Streaming Spanner changes to BigQuery using Change Data Capture (CDC) semantics¶

This repo contains sample code to demonstrate how BigqueryIO's CDC functionality can be used to process data capture streams from different databases. Spanner Change Streams are used as the source of the data.

We are using a single table replication as an example. The source and destination table, orders, has three columns - id, status and description.

Setup¶

Environment for this demo is set up using Terraform. You would need to authenticate to the Terraform using credentials with sufficient privileges to enable several services and create required artifacts - Spanner database, BigQuery dataset and Google Cloud Storage bucket used by Dataflow.

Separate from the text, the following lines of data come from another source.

/-- A complete chunk is stored at its own number; nothing else of MSG changes (42_extract.md R133). -/
theorem State.readByte_completeChunk_of_ne {s : State} (hm : s.msg.wf) {j a : Nat} (ha : a ≠ j) :
    (s.completeChunk j).readByte .msg a = s.readByte .msg a := by
  have hwrite : (s.writeByte .msg j s.sh).readByte .msg a = s.readByte .msg a :=
    (State.readByte_writeByte (sp := .msg) hm j a s.sh).trans (if_neg fun h => ha h.1)
  unfold State.completeChunk
  dsimp only
  split <;> simpa using hwrite

/-- Storing a chunk leaves PIX. -/
@[simp] theorem State.completeChunk_pix (s : State) (j : Nat) : (s.completeChunk j).pix = s.pix := by
  unfold State.completeChunk
  dsimp only
  split <;> simp [State.matchedAt]

/-- The byte at `K div 8` is the one byte of MSG the eighth channel of a chunk writes. -/
theorem State.stepFramed_completeChunk {s : State} (hm : s.msg.wf) :
    State.StepFramed .extract s (s.collect.completeChunk (s.k.toNat / 8)) := by
  have hsame := s.sameOperands_collect.trans (s.collect.sameOperands_completeChunk (s.k.toNat / 8))
  have hpix : (s.collect.completeChunk (s.k.toNat / 8)).pix = s.pix := State.completeChunk_pix _ _
  exact ⟨hsame.framed_extract hpix, fun a _ => hsame.readByte_eq (sp := .pix) hpix a,
    fun a ha => State.readByte_completeChunk_of_ne (s := s.collect) hm ha⟩

/-- The step that reports exhaustion clears `MSG_LEN` and leaves both memories. -/
theorem State.stepFramed_exhausted (s : State) : State.StepFramed .extract s s.exhausted :=
  ⟨s.sameOperands_exhausted.framed_extract rfl, fun a _ => s.readByte_exhausted a .pix,
    fun a _ => s.readByte_exhausted a .msg⟩

/-- An ENGINE step of EMBED keeps its frame. -/
theorem stepFramed_embedEngineStep {s : State} (h : s.Inv) (hb : s.busy = true) (ho : s.op = 2) :
    State.StepFramed .embed s (embedEngineStep s) := by
  obtain ⟨_, ⟨_, _, hw, _⟩, _, _, _, hrun, _⟩ := h
  have hchannel (hp : s.phase = .run) : State.StepFramed .embed s (s.embedChannel s.k.toNat) := by
    obtain ⟨_, hfit, hk, _⟩ := hrun hb ho hp
    exact State.stepFramed_embedChannel hw (Nat.lt_of_lt_of_le hk hfit)
  rcases embedEngineStep_cases s with ⟨_, _, he⟩ | ⟨_, _, _, he⟩ | ⟨_, _, _, he⟩ | ⟨hp, _, he⟩ | ⟨hp, _, he⟩ <;>
    rw [he]
  · exact State.Untouched.stepFramed ⟨s.sameOperands_raise _, rfl, rfl, rfl⟩ _
  · exact State.Untouched.stepFramed ⟨s.sameOperands_raise _, rfl, rfl, rfl⟩ _
  · exact State.Untouched.stepFramed ⟨.refl s, rfl, rfl, rfl⟩ _
  · exact hchannel hp
  · exact hchannel hp

/-- An ENGINE step of EXTRACT keeps its frame. -/
theorem stepFramed_extractEngineStep {s : State} (hm : s.msg.wf) :
    State.StepFramed .extract s (extractEngineStep s) := by
  rcases extractEngineStep_cases s with ⟨_, _, he⟩ | ⟨_, _, he⟩ | ⟨_, _, he⟩ | ⟨_, _, _, he⟩ | ⟨_, _, _, he⟩ <;>
    rw [he]
  · exact State.Untouched.stepFramed ⟨s.sameOperands_raise _, rfl, rfl, rfl⟩ _
  · exact State.Untouched.stepFramed ⟨.refl s, rfl, rfl, rfl⟩ _
  · exact s.stepFramed_exhausted
  · exact State.stepFramed_completeChunk hm
  · exact State.Untouched.stepFramed ⟨s.sameOperands_collect, rfl, rfl, rfl⟩ _

/-- An ENGINE step keeps the frame of the running command. -/
theorem State.stepFramed_engineStep {s : State} (h : s.Inv) {i : Instr} (hb : s.busy = true)
    (ho : s.op = opOf i) : State.StepFramed i s s.engineStep := by
  cases i with
  | chkcap =>
    rw [State.engineStep_chkcap hb ho]
    exact State.Untouched.stepFramed ⟨s.sameOperands_raise .ok, rfl, rfl, rfl⟩ _
  | embed => rw [State.engineStep_embed hb ho]; exact stepFramed_embedEngineStep h hb ho
  | extract =>
    obtain ⟨_, ⟨hm, _⟩, _⟩ := h
    rw [State.engineStep_extract hb ho]; exact stepFramed_extractEngineStep hm

/-- What `exec` answers keeps the frame of its command: a busy block stays as it is. -/
theorem exec_commandFramed {s : State} (hm : s.msg.wf) (hw : s.pix.wf) (i : Instr) :
    ∃ t, exec i s = .next t ∧ State.CommandFramed i s t := by
  refine ⟨_, exec_eq i s, ?_⟩
  split
  · exact State.Untouched.commandFramed ⟨.refl s, rfl, rfl, rfl⟩ i
  · exact State.commandFramed_commandResult hm hw i

/-- Settles O46: the frame of the whole command, and of each of its ENGINE steps. -/
theorem commandsWriteOnlyTheirLocations : Obligations.CommandsWriteOnlyTheirLocations := by
  intro i s h
  have ⟨_, ⟨hm, _, hw, _⟩, _⟩ := h
  obtain ⟨t, hexec, hframed, hbits, hchunks, hend, hok, hconfig⟩ := exec_commandFramed hm hw i
  exact ⟨⟨t, hexec, hframed, hbits, hchunks, fun _ => hend, fun _ => hok, fun _ => hconfig⟩,
    State.stepFramed_engineStep h⟩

To tell Terraform where create these artifacts create terraform/terraform.tfvars file. At a minimum, it should define the id of the project to be used:

project_id = "<your-project-id>"

The terraform/variables.tf file lists additional variables you can override in that file.

Create the environment:

source setup-env.sh

This will create all the artifacts and set up several environment variables. You can run this script multiple times without causing any side effects, e.g., if you Cloud Shell session disconnects, and you would like to try the following steps.

Compile the code and run the unit tests¶

Make sure to use Java SDK version earlier than 21 because Dataflow doesn't yet support it. This pipeline was tested with version 11.

./gradlew build

Run a pipeline¶

./run-pipeline.sh

You can check on the status of the pipeline by following the link which is printed to the console by this script.

Verify that the pipeline works¶

Once the pipeline is started and running, go to the Spanner console.

Create and modify several orders using these SQL statements as example:

Creating new orders¶

INSERT INTO orders (order_id, status, description)
    VALUES (10000, 'NEW', "My first order");

Updating orders¶

UPDATE orders
    SET status = 'PROCESSED'
    WHERE order_id = 10000;

Please only use statuses 'NEW', 'SCHEDULED', 'PROCESSED', or 'DELETED' because the pipeline will only accept these values.

Deleting orders¶

DELETE orders
    WHERE order_id = 10000;

Verify that your changes replicated into BigQuery by running the following query in the BigQuery SQL Studio:

SELECT *
    FROM `spanner_to_bigquery.order`
    ORDER BY order_id DESC LIMIT 1000

It might take several seconds for the changes to appear in BigQuery

Clean up¶

Shut down the pipeline¶

./stop-pipeline.sh

Delete the infrastructure¶

 terraform -chdir=terraform destroy